Business news, Economy

Aust market to be squeezed from within and without

A funds management firm has forecast the Australian economy and share market will both be subject to an ongoing slowdown driven by external and internal factors, including the outcome of the pending federal election and the banking royal commission.

Tribeca Investment Partners portfolio manager Jun Bei Liu said there was a synchronised slowdown of economies across the globe and Australia was not immune from that. At the same time, Australia’s housing market had softened, which was reflected in consumer confidence during 2018, Liu said.

“The softening housing market has taken a toll on consumers. In the last 12 months we have seen consumers be frugal and the 2018 Christmas period was reported as one of worst for retailers, especially those linked to discretionary spending,” she said.

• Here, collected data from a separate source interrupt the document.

@[simp] theorem setNackacc_cfg (b : Bool) : (s.setNackacc b).cfg = s.cfg := rfl
@[simp] theorem setNackacc_started (b : Bool) : (s.setNackacc b).started = s.started := rfl
@[simp] theorem setNackacc_configured (b : Bool) : (s.setNackacc b).configured = s.configured := rfl
@[simp] theorem setNackacc_shift (b : Bool) : (s.setNackacc b).shift = s.shift := rfl
@[simp] theorem setNackacc_bitcnt (b : Bool) : (s.setNackacc b).bitcnt = s.bitcnt := rfl
@[simp] theorem setNackacc_nackacc (b : Bool) : (s.setNackacc b).nackacc = b := rfl
@[simp] theorem setNackacc_idx (b : Bool) : (s.setNackacc b).idx = s.idx := rfl
@[simp] theorem setNackacc_result (b : Bool) : (s.setNackacc b).result = s.result := rfl
@[simp] theorem setNackacc_out (b : Bool) : (s.setNackacc b).out = s.out := rfl
@[simp] theorem setNackacc_ddr (b : Bool) : (s.setNackacc b).ddr = s.ddr := rfl
@[simp] theorem setNackacc_mem (b : Bool) : (s.setNackacc b).mem = s.mem := rfl
@[simp] theorem setNackacc_history (b : Bool) : (s.setNackacc b).history = s.history := rfl
@[simp] theorem setNackacc_stream (b : Bool) : (s.setNackacc b).stream = s.stream := rfl
@[simp] theorem setNackacc_host (b : Bool) : (s.setNackacc b).host = s.host := rfl
@[simp] theorem setNackacc_env (b : Bool) : (s.setNackacc b).env = s.env := rfl
@[simp] theorem setNackacc_draws (b : Bool) : (s.setNackacc b).draws = s.draws := rfl

@[simp] theorem setIdx_cfg (w : Word) : (s.setIdx w).cfg = s.cfg := rfl
@[simp] theorem setIdx_started (w : Word) : (s.setIdx w).started = s.started := rfl
@[simp] theorem setIdx_configured (w : Word) : (s.setIdx w).configured = s.configured := rfl
@[simp] theorem setIdx_shift (w : Word) : (s.setIdx w).shift = s.shift := rfl
@[simp] theorem setIdx_bitcnt (w : Word) : (s.setIdx w).bitcnt = s.bitcnt := rfl
@[simp] theorem setIdx_nackacc (w : Word) : (s.setIdx w).nackacc = s.nackacc := rfl
@[simp] theorem setIdx_idx (w : Word) : (s.setIdx w).idx = w := rfl
@[simp] theorem setIdx_result (w : Word) : (s.setIdx w).result = s.result := rfl
@[simp] theorem setIdx_out (w : Word) : (s.setIdx w).out = s.out := rfl
@[simp] theorem setIdx_ddr (w : Word) : (s.setIdx w).ddr = s.ddr := rfl
@[simp] theorem setIdx_mem (w : Word) : (s.setIdx w).mem = s.mem := rfl
@[simp] theorem setIdx_history (w : Word) : (s.setIdx w).history = s.history := rfl
@[simp] theorem setIdx_stream (w : Word) : (s.setIdx w).stream = s.stream := rfl
@[simp] theorem setIdx_host (w : Word) : (s.setIdx w).host = s.host := rfl
@[simp] theorem setIdx_env (w : Word) : (s.setIdx w).env = s.env := rfl
@[simp] theorem setIdx_draws (w : Word) : (s.setIdx w).draws = s.draws := rfl

@[simp] theorem setResult_cfg (r : ResultReg) : (s.setResult r).cfg = s.cfg := rfl
@[simp] theorem setResult_started (r : ResultReg) : (s.setResult r).started = s.started := rfl
@[simp] theorem setResult_configured (r : ResultReg) : (s.setResult r).configured = s.configured := rfl
@[simp] theorem setResult_shift (r : ResultReg) : (s.setResult r).shift = s.shift := rfl
@[simp] theorem setResult_bitcnt (r : ResultReg) : (s.setResult r).bitcnt = s.bitcnt := rfl
@[simp] theorem setResult_nackacc (r : ResultReg) : (s.setResult r).nackacc = s.nackacc := rfl
@[simp] theorem setResult_idx (r : ResultReg) : (s.setResult r).idx = s.idx := rfl
@[simp] theorem setResult_result (r : ResultReg) : (s.setResult r).result = r := rfl
@[simp] theorem setResult_out (r : ResultReg) : (s.setResult r).out = s.out := rfl
@[simp] theorem setResult_ddr (r : ResultReg) : (s.setResult r).ddr = s.ddr := rfl
@[simp] theorem setResult_mem (r : ResultReg) : (s.setResult r).mem = s.mem := rfl
@[simp] theorem setResult_history (r : ResultReg) : (s.setResult r).history = s.history := rfl
@[simp] theorem setResult_stream (r : ResultReg) : (s.setResult r).stream = s.stream := rfl
@[simp] theorem setResult_host (r : ResultReg) : (s.setResult r).host = s.host := rfl
@[simp] theorem setResult_env (r : ResultReg) : (s.setResult r).env = s.env := rfl
@[simp] theorem setResult_draws (r : ResultReg) : (s.setResult r).draws = s.draws := rfl

@[simp] theorem setOut_cfg (v : Byte) : (s.setOut v).cfg = s.cfg := rfl
@[simp] theorem setOut_started (v : Byte) : (s.setOut v).started = s.started := rfl
@[simp] theorem setOut_configured (v : Byte) : (s.setOut v).configured = s.configured := rfl
@[simp] theorem setOut_shift (v : Byte) : (s.setOut v).shift = s.shift := rfl
@[simp] theorem setOut_bitcnt (v : Byte) : (s.setOut v).bitcnt = s.bitcnt := rfl
@[simp] theorem setOut_nackacc (v : Byte) : (s.setOut v).nackacc = s.nackacc := rfl
@[simp] theorem setOut_idx (v : Byte) : (s.setOut v).idx = s.idx := rfl
@[simp] theorem setOut_result (v : Byte) : (s.setOut v).result = s.result := rfl
@[simp] theorem setOut_out (v : Byte) : (s.setOut v).out = v := rfl
@[simp] theorem setOut_ddr (v : Byte) : (s.setOut v).ddr = s.ddr := rfl
@[simp] theorem setOut_mem (v : Byte) : (s.setOut v).mem = s.mem := rfl
@[simp] theorem setOut_history (v : Byte) : (s.setOut v).history = s.history := rfl
@[simp] theorem setOut_stream (v : Byte) : (s.setOut v).stream = s.stream := rfl
@[simp] theorem setOut_host (v : Byte) : (s.setOut v).host = s.host := rfl
@[simp] theorem setOut_env (v : Byte) : (s.setOut v).env = s.env := rfl
@[simp] theorem setOut_draws (v : Byte) : (s.setOut v).draws = s.draws := rfl

@[simp] theorem setDdr_cfg (v : Byte) : (s.setDdr v).cfg = s.cfg := rfl
@[simp] theorem setDdr_started (v : Byte) : (s.setDdr v).started = s.started := rfl
@[simp] theorem setDdr_configured (v : Byte) : (s.setDdr v).configured = s.configured := rfl
@[simp] theorem setDdr_shift (v : Byte) : (s.setDdr v).shift = s.shift := rfl
@[simp] theorem setDdr_bitcnt (v : Byte) : (s.setDdr v).bitcnt = s.bitcnt := rfl
@[simp] theorem setDdr_nackacc (v : Byte) : (s.setDdr v).nackacc = s.nackacc := rfl
@[simp] theorem setDdr_idx (v : Byte) : (s.setDdr v).idx = s.idx := rfl
@[simp] theorem setDdr_result (v : Byte) : (s.setDdr v).result = s.result := rfl
@[simp] theorem setDdr_out (v : Byte) : (s.setDdr v).out = s.out := rfl
@[simp] theorem setDdr_ddr (v : Byte) : (s.setDdr v).ddr = v := rfl
@[simp] theorem setDdr_mem (v : Byte) : (s.setDdr v).mem = s.mem := rfl
@[simp] theorem setDdr_history (v : Byte) : (s.setDdr v).history = s.history := rfl
@[simp] theorem setDdr_stream (v : Byte) : (s.setDdr v).stream = s.stream := rfl
@[simp] theorem setDdr_host (v : Byte) : (s.setDdr v).host = s.host := rfl
@[simp] theorem setDdr_env (v : Byte) : (s.setDdr v).env = s.env := rfl
@[simp] theorem setDdr_draws (v : Byte) : (s.setDdr v).draws = s.draws := rfl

According to Liu, a range of other factors also pointed to a slowdown with more companies reporting downgrades, building approvals moving into negative territory and new job listings also declining towards the end of last year.

“Business confidence across a broad base has dropped and order books are not looking great due to volatility in the equity market,” she said, pointing out most sectors of the ASX 200 Index faced a downturn in 2018.

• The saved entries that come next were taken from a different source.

/-- The four ways a command can end, in the order of 60_exceptions.md R208. -/
theorem exec_cases {i : Instr} {s t : State} (h : exec i s = .next t) :
    (s.configured = false ∧ needsConfigured i = true ∧ t = raiseCondition .notConfigured (.legal i) s) ∨
    (∃ buf len, bufferOf i = some (buf, len) ∧ s.configured = true ∧ bufferOk s.cfg buf len = false ∧
      t = raiseCondition .bufferFault (.legal i) s) ∨
    ((s.configured = true ∨ needsConfigured i = false) ∧
      (∀ buf len, bufferOf i = some (buf, len) → bufferOk s.cfg buf len = true) ∧
      ((∃ v u, procOf i s = .ok v u ∧ t = complete .ok v (.legal i) u) ∨
        ∃ c u, procOf i s = .error c u ∧ t = raiseCondition c.condition (.legal i) u)) := by
  have hrun : exec i s = .next (runProc i (procOf i) s) →
      ((∃ v u, procOf i s = .ok v u ∧ t = complete .ok v (.legal i) u) ∨
        ∃ c u, procOf i s = .error c u ∧ t = raiseCondition c.condition (.legal i) u) := by
    intro h'
    rw [h', Host.Outcome.next.injEq] at h
    cases hp : procOf i s with
    | ok v u => exact .inl ⟨v, u, rfl, by rw [← h, runProc_ok i hp]⟩
    | error c u => exact .inr ⟨c, u, rfl, by rw [← h, runProc_error i hp]⟩
  by_cases hn : needsConfigured i = true
  · cases hc : s.configured with
    | false =>
      left
      refine ⟨rfl, hn, ?_⟩
      cases i <;> first
        | (simp [needsConfigured] at hn; done)
        | (simp only [exec, execRelease, execDrivelow, execReadline, execWrbit, execRdbit, execStart, execStop,
            execWrbyte, execRdbyte, execWrbytes, execRdbytes, whenConfigured, hc, Host.Outcome.next.injEq] at h
           exact h.symm)
    | true =>
      right
      by_cases hb : ∃ buf len, bufferOf i = some (buf, len) ∧ bufferOk s.cfg buf len = false
      · left
        obtain ⟨buf, len, h1, h2⟩ := hb
        refine ⟨buf, len, h1, rfl, h2, ?_⟩
        cases i <;> first
          | (simp [bufferOf] at h1; done)
          | (simp only [bufferOf, Option.some.injEq, Prod.mk.injEq] at h1
             obtain ⟨rfl, rfl⟩ := h1
             simp only [exec, execWrbytes, execRdbytes, whenConfigured, whenBufferOk, hc, h2,
               Host.Outcome.next.injEq] at h
             exact h.symm)
      · right
        have hb' : ∀ buf len, bufferOf i = some (buf, len) → bufferOk s.cfg buf len = true := by
          intro buf len h1
          cases h2 : bufferOk s.cfg buf len with
          | true => rfl
          | false => exact absurd ⟨buf, len, h1, h2⟩ hb
        exact ⟨.inl rfl, hb', hrun (exec_eq_runProc i hc hb')⟩
  · right; right
    cases i <;> first
      | exact absurd rfl hn
      | exact ⟨.inr rfl, by simp [bufferOf], hrun rfl⟩

/-- A command never faults and is never refused: every condition is a completion (60_exceptions.md R202, R210). -/
theorem exec_isNext (i : Instr) (s : State) : ∃ t, exec i s = .next t := by
  cases i <;> exact ⟨_, rfl⟩

end Sys2Proof.Machine
end

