-- ==== Sys2Proof/Laws/Conditions.lean ====
section
/-! SUPPORT. How each procedure can end, whatever the environment does: where it ends normally, the drives it put on the lines and
the state it leaves; where a bus condition ends it, how it leaves the lines (60_exceptions.md R203, R204, R218). -/
namespace Sys2Proof.Machine

/-- Only samples lie between the states: OUT is as it was too. -/
structure Sampled (s t : State) : Prop where
  same : SameButLines s t
  out : t.out = s.out
  drove : Drove s t []

theorem Sampled.refl (s : State) : Sampled s s := ⟨.refl s, rfl, .refl s⟩

theorem Sampled.trans {s t u : State} (h : Sampled s t) (h' : Sampled t u) : Sampled s u :=
  ⟨h.same.trans h'.same, h'.out.trans h.out, h.drove.trans h'.drove⟩

theorem SameButLines.isOutput {s t : State} (h : SameButLines s t) (k : BitIndex) :
    Machine.isOutput t k = Machine.isOutput s k := by simp [Machine.isOutput, h.cfg, h.ddr]

theorem Sampled.engineLow {s t : State} (h : Sampled s t) (l : Line) : Machine.engineLow t l = Machine.engineLow s l := by
  simp [Machine.engineLow, h.same.isOutput, h.same.cfg, h.out]

theorem readLine_sampled (l : Line) (s : State) : Sampled s (readLine l s).2 :=
  ⟨(readLine_lineRun l s).same, readLine_out s l, readLine_drove s l⟩

theorem pollClock_wp (n : Nat) (s : State) :
    Wp (pollClock n) s (fun _ t => Sampled s t) (fun c t => c = .busTimeout ∧ Sampled s t) := by
  induction n generalizing s with
  | zero => exact ⟨rfl, .refl s⟩
  | succ n ih =>
    refine Wp.modifyGet_bind ?_
    cases (readLine .clock s).1
    · exact (ih _).imp (fun _ _ h => (readLine_sampled _ s).trans h) (fun _ _ h => ⟨h.1, (readLine_sampled _ s).trans h.2⟩)
    · exact readLine_sampled _ s

/-- The stretch wait ends normally or by BusTimeout, and then only under WAIT(N) (R120). -/
theorem stretchWait_wp (s : State) :
    Wp stretchWait s (fun _ t => Sampled s t) (fun c t => c = .busTimeout ∧ s.cfg.stretch ≠ .none ∧ Sampled s t) := by
  refine Wp.get_bind ?_
  cases hs : s.cfg.stretch with
  | none => exact .refl s
  | wait n => exact (pollClock_wp _ s).imp (fun _ _ h => h) (fun _ _ h => ⟨h.1, by simp, h.2⟩)

/-- `t` is `s` after one sample of the input port. -/
def OneSample (s t : State) : Prop := ∃ v, t.history = s.history ++ [.portRead s.cfg.portInAddr v]

/-- The arbitration check ends normally or by ArbitrationLost, and then only under ARB_DETECT, at its one sample (R121). -/
theorem arbCheck_wp (s : State) :
    Wp arbCheck s (fun _ t => Sampled s t)
      (fun c t => c = .arbLost ∧ s.cfg.arbDetect = true ∧ Sampled s t ∧ OneSample s t) := by
  refine Wp.get_bind ?_
  cases ha : s.cfg.arbDetect with
  | false => exact .refl s
  | true =>
    refine Wp.modifyGet_bind ?_
    cases (readLine .data s).1
    · refine ⟨rfl, rfl, readLine_sampled _ s, ?_⟩
      rw [readLine_snd, portReadBits_snd]
      exact ⟨_, rfl⟩
    · exact readLine_sampled _ s

/-- How a bus condition leaves the state it was raised in: CLOCK is released, DATA too at an arbitration check, and the
configuration has the feature that raises it. -/
structure Broken (s : State) (c : BusCondition) (t : State) : Prop where
  cfg : t.cfg = s.cfg
  clock : engineLow t .clock = false
  data : c = .arbLost → engineLow t .data = false
  arb : c = .arbLost → s.cfg.arbDetect = true
  wait : c = .busTimeout → s.cfg.stretch ≠ .none

theorem Broken.of {s s' t : State} {c : BusCondition} (h : Broken s' c t) (hc : s'.cfg = s.cfg) : Broken s c t :=
  ⟨h.cfg.trans hc, h.clock, h.data, by rw [← hc]; exact h.arb, by rw [← hc]; exact h.wait⟩

/-- `t` is `s` after one bit that the engine drives as `v`: the drives, CLOCK low and DATA at `v` at the end, whose last access
is the write that drives CLOCK low. -/
structure Pulsed (s : State) (v : Bool) (t : State) : Prop where
  same : SameButLines s t
  clock : engineLow t .clock = isOutput s s.cfg.clkOutBit
  data : engineLow t .data = (isOutput s s.cfg.dataOutBit && !v)
  drove : Drove s t (bitDrives (!engineLow s .clock) v)
  ends : EndsInWrite s t

/-- DATA set up, CLOCK released, samples, CLOCK driven low: one bit (R122, R123). -/
theorem pulsed_of (v : Bool) (s s3 : State) (hw : s.cfg.wellFormed = true)
    (h : Sampled (releaseLine .clock (setData v s)) s3) : Pulsed s v (driveLineLow .clock s3) := by
  have m1 : SameButLines s (setData v s) := (setData_lineRun v s).same
  have w1 : (setData v s).cfg.wellFormed = true := by rw [m1.cfg]; exact hw
  have e1 := engineLow_setData s hw v
  have m2 := m1.trans (releaseLine_lineRun .clock (setData v s)).same
  have e2 := engineLow_releaseLine _ w1 .clock
  have d2 := (setData_drove s v).trans (releaseLine_drove (setData v s) .clock)
  have m3 := m2.trans h.same
  have d3 := d2.trans h.drove
  have e4 := engineLow_driveLineLow s3 (by rw [m3.cfg]; exact hw) .clock
  have hx : ∀ l, engineLow (driveLineLow .clock s3) l =
      if l = .clock then isOutput s s.cfg.clkOutBit else isOutput s s.cfg.dataOutBit && !v := by
    intro l
    rw [e4]
    cases l
    · simp [d3.isOutput, m3.cfg, outBit]
    · simp [h.engineLow, e2, e1]
  refine ⟨m3.trans (driveLineLow_lineRun .clock s3).same, hx .clock, hx .data,
    (d3.trans (driveLineLow_drove s3 .clock)).cast fun ho => ?_, (driveLineLow_endsInWrite _ _).after d3⟩
  rw [driveNow_eq (s := setData v s) (c := !engineLow s .clock) (d := v) (by simp [e1]) (by simp [e1, isOutput_data ho]),
    driveNow_eq (s := releaseLine .clock (setData v s)) (c := true) (d := v) (by simp [e2])
      (by simp [e2, e1, isOutput_data ho]),
    driveNow_eq (s := driveLineLow .clock s3) (c := false) (d := v) (by simp [hx, isOutput_clock ho])
      (by simp [hx, isOutput_data ho])]
  rfl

“We have already seen a lot of profit warnings and the reporting season has yet to officially start, and we expect more to come from those businesses with domestic exposure.”

The wildcard in predicting where markets may go next was the federal election and how a win for the Labor Party may impact on investments, particularly with regard to imputation credit refunds, she said, with companies starting to consider what to do with franking credits they already hold.

“In a slow growth environment, any changes to refunds will affect the capital allocation decisions of companies as boards will need to consider what will be the best way to generate returns for shareholders, especially if they have a large retail base of shareholders, and how to release those credits ahead of the changes,” she said.

“Equity markets are already starting to price that issue and how to get these credits to market will continue to play out over the next six to 12 months with more off-market buy-backs and special dividends.”

Despite these issues, she said the wider market would still maintain a reasonable pace, but will be slower than some of its global counterparts.

“For the ASX 200, we have an earnings growth forecast of just under 4.5 per cent for 2019, which is low compared to some global markets such as the US at 6 per cent and Asia ex-Japan still at 7.5 per cent,” she said.